It started about a year ago. My sister runs down the hallway, then she goes back to the start. Maybe she lingers there for a few moments, but after that she starts running again. She does this with headphones on, listening to music, for several minutes, every few days.
A month ago she was out with her friends and they got drunk, which isn’t unusual. However, she posted a message in the family chat back then, although she probably only meant to send it to our dad whom she’s closest with. He also was the only one that got addressed directly.
Paraphrased, the message was as follows: “Have you ever thought about what would have been if Ben was still alive? That’s why I’m running up and down the hallway every day. I can’t take this anymore. Please, dad, I want to talk that out sober but I’m scared that you won’t understand. Nothing is working anymore. It’s not normal to cry all the time. I need help.”
Ben was our brother but he died seven years before she was even born. Our parents told us, it’s not a taboo subject. We all were born after him, my sister is the youngest.
The day after the message, everyone was quite pensive. When she came home, our dad talked with her but I don’t know how that went because nobody else was there and our dad never brought it up.
The topic wasn’t mentioned again since, my sister is not in therapy, she seems completely okay, nothing is out of the ordinary. Except she is still running down the hallway every now and then, though more infrequently.
I’m worried about her but she won’t talk with me. I don’t know if she talks with anybody about her issues. I just really don’t know what to do.
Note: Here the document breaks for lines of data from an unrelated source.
-- ==== Sys2Proof/Laws/State.lean ====
section
/-! SUPPORT. One lemma per field and update of State and of Slot, true by unfolding the update once, and the laws of the
keyed list that holds the slots: what is read after a write. -/

namespace Sys2Proof.Machine

/-! ### Keyed lists -/

@[simp] theorem alookup_ainsert_same {α : Type} (d : α) (l : List (Nat × α)) (k : Nat) (v : α) :
    alookup d (ainsert l k v) k = v := by
  induction l with
  | nil => simp [ainsert, alookup]
  | cons p t ih =>
    obtain ⟨j, w⟩ := p
    simp only [ainsert]
    split
    · simp [alookup]
    · split
      · simp [alookup]
      · rename_i h1 h2
        simp only [alookup]
        rw [if_neg (fun h => h2 h.symm)]
        exact ih

theorem alookup_ainsert_ne {α : Type} (d : α) (l : List (Nat × α)) {k j : Nat} (v : α) (h : j ≠ k) :
    alookup d (ainsert l k v) j = alookup d l j := by
  induction l with
  | nil => simp [ainsert, alookup, Ne.symm h]
  | cons p t ih =>
    obtain ⟨i, w⟩ := p
    simp only [ainsert]
    split
    · simp [alookup, Ne.symm h]
    · split
      · rename_i h1 h2
        subst h2
        simp [alookup, Ne.symm h]
      · simp only [alookup]
        split
        · rfl
        · exact ih

@[simp] theorem ainsert_ainsert {α : Type} (l : List (Nat × α)) (k : Nat) (v w : α) :
    ainsert (ainsert l k v) k w = ainsert l k w := by
  induction l with
  | nil => simp [ainsert]
  | cons p t ih =>
    obtain ⟨j, x⟩ := p
    simp only [ainsert]
    split
    · simp [ainsert]
    · split
      · simp [ainsert]
      · rename_i h1 h2
        simp [ainsert, h1, h2, ih]

/-! ### Slots -/

@[simp] theorem State.slot_setSlot_same (s : State) (k : Nat) (sl : Slot) : (s.setSlot k sl).slot k = sl := by
  simp [State.slot, State.setSlot]

theorem State.slot_setSlot_ne (s : State) {k j : Nat} (sl : Slot) (h : j ≠ k) : (s.setSlot k sl).slot j = s.slot j := by
  simp [State.slot, State.setSlot, alookup_ainsert_ne _ _ _ h]

@[simp] theorem State.setSlot_setSlot (s : State) (k : Nat) (a b : Slot) : (s.setSlot k a).setSlot k b = s.setSlot k b := by
  simp [State.setSlot]

@[simp] theorem State.slot_modSlot_same (s : State) (k : Nat) (f : Slot → Slot) : (s.modSlot k f).slot k = f (s.slot k) := by
  simp [State.modSlot]

theorem State.slot_modSlot_ne (s : State) {k j : Nat} (f : Slot → Slot) (h : j ≠ k) : (s.modSlot k f).slot j = s.slot j := by
  simp [State.modSlot, State.slot_setSlot_ne _ _ h]

@[simp] theorem State.me_setMe (s : State) (sl : Slot) : (s.setMe sl).me = sl := by
  simp [State.me, State.setMe, State.setSlot, State.slot]

@[simp] theorem State.setMe_setMe (s : State) (a b : Slot) : (s.setMe a).setMe b = s.setMe b := by
  simp [State.setMe, State.setSlot]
If your sister is unwilling to talk to you, you can’t force her to do so. All you can do is suggest that she seek help. If she’s interested and wants to take your advice, she will. Otherwise, she may not. Unfortunately, your power is limited.
People have to want to seek help. You cannot force someone into treatment except in cases of imminent danger to self or to others. Short of that extreme circumstance, encouragement is your best course of action.
You might also try suggesting family therapy. Since these issues involve both your father and deceased brother, your family could benefit from counseling. Again, you can suggest it but the family would have to agree to participate. It’s not something you can force. Make suggestions but realize there are limitations.
Even if the advice your offering is good, it doesn’t mean it’s going to be taken. That is a difficult lesson to learn in life. I wish you and your family the best of luck. Thanks for writing.